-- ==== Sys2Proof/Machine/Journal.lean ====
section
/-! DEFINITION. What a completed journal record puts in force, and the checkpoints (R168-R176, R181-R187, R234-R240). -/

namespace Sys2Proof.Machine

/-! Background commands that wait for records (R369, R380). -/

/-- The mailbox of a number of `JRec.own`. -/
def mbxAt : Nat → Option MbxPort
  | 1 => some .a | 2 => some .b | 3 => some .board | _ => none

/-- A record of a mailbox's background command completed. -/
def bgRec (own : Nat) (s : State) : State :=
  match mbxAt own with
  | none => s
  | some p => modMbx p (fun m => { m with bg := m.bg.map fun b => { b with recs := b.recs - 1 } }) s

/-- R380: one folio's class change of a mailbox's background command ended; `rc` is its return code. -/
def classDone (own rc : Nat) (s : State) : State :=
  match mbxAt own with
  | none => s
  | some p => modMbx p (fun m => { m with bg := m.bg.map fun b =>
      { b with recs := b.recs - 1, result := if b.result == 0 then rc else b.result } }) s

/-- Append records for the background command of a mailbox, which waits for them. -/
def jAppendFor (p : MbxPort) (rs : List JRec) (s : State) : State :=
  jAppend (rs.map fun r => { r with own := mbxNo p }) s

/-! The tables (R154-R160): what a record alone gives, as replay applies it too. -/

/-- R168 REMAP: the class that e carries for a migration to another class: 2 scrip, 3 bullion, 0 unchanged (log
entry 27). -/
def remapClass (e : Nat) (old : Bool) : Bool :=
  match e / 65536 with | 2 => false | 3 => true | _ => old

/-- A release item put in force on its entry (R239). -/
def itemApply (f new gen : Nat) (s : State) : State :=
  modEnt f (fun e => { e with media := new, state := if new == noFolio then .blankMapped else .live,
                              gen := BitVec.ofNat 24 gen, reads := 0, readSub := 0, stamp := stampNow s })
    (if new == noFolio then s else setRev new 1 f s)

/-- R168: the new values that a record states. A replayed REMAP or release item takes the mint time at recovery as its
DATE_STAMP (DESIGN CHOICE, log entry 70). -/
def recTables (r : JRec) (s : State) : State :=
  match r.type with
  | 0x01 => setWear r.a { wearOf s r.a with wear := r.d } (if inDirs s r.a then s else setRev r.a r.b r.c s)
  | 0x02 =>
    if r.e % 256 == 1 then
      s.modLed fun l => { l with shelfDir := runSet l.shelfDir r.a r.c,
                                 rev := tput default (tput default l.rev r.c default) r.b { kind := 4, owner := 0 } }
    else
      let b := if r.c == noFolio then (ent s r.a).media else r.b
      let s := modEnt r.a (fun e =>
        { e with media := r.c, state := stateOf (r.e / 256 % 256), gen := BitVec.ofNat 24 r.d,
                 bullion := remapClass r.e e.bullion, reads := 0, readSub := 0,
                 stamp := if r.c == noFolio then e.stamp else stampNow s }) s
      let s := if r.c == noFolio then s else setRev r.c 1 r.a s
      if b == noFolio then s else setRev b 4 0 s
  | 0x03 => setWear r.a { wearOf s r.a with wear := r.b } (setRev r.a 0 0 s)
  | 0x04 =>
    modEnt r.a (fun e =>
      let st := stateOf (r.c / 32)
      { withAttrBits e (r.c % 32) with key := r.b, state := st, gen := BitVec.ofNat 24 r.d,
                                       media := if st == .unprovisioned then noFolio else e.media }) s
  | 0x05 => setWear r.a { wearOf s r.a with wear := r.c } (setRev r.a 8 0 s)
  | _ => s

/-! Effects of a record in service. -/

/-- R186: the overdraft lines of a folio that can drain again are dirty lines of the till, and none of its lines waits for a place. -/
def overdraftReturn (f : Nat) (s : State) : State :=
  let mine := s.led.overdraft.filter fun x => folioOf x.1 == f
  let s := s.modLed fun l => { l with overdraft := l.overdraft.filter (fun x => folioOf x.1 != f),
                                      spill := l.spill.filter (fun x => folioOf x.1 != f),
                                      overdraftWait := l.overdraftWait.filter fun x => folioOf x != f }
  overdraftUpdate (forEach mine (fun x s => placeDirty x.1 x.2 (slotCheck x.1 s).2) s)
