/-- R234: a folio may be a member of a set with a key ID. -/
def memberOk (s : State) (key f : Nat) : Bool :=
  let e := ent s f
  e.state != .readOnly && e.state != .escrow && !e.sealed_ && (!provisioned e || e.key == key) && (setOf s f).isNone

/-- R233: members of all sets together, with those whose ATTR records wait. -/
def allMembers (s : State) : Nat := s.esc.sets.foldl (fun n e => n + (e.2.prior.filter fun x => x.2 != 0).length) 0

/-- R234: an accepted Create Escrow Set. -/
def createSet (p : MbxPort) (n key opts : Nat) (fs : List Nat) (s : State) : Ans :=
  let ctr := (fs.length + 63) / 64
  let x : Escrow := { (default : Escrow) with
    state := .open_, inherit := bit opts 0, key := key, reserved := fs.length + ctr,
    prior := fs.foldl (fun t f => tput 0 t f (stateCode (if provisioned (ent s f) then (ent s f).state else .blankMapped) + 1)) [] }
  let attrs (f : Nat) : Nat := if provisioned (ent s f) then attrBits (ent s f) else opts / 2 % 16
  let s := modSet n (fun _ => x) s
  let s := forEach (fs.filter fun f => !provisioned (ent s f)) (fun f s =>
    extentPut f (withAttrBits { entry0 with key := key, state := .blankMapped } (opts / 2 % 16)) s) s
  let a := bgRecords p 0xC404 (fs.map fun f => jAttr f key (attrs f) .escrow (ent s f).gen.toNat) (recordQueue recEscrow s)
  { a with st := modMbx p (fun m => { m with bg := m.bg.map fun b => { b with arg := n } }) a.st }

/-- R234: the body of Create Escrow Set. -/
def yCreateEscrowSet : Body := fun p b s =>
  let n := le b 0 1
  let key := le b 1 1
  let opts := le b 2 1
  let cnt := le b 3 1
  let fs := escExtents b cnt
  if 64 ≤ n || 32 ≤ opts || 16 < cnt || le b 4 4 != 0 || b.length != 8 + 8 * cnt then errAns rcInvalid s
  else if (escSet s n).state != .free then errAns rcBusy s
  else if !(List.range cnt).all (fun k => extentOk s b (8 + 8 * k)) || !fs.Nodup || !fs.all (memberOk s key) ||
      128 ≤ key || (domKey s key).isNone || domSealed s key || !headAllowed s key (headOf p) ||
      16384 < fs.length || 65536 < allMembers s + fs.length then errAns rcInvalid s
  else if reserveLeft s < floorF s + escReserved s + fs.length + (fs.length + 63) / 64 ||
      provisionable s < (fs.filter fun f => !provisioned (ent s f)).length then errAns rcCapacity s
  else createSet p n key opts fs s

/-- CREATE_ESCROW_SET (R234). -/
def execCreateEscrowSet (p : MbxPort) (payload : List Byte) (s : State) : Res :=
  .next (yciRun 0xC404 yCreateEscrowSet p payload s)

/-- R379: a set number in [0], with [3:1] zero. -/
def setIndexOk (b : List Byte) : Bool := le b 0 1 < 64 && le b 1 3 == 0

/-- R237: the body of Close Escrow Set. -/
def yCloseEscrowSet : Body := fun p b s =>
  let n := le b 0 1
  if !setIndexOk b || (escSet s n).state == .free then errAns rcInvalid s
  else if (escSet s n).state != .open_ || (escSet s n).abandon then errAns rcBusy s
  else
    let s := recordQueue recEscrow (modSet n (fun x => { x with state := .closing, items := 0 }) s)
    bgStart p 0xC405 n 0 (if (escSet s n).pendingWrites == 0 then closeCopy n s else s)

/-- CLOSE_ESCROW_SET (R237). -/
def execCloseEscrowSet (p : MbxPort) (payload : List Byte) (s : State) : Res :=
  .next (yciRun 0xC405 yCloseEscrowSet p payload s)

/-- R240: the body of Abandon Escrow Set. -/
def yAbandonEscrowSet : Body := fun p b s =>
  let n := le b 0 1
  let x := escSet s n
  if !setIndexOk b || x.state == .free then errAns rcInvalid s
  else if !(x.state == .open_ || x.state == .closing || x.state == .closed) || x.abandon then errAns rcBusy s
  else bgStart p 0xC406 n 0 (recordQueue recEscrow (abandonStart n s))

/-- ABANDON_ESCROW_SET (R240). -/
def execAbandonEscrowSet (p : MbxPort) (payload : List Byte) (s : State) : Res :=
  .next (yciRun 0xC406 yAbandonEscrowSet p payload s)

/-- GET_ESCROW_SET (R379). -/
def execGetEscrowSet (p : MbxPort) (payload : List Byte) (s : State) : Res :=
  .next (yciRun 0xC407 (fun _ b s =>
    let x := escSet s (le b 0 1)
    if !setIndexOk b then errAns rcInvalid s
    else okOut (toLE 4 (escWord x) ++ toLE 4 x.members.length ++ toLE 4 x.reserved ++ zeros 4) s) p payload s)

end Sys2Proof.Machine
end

───

EXERCISE:
Reproduce word for word only the first line of the listing above and each line after it through the line with "The mailbox of".

RESPONSE TO THIS TASK:
-- ==== Sys2Proof/Machine/Journal.lean ====
section
/-! DEFINITION. What a completed journal record puts in force, and the checkpoints (R168-R176, R181-R187, R234-R240). -/

namespace Sys2Proof.Machine

/-! Background commands that wait for records (R369, R380). -/

/-- The mailbox of a number of `JRec.own`. -/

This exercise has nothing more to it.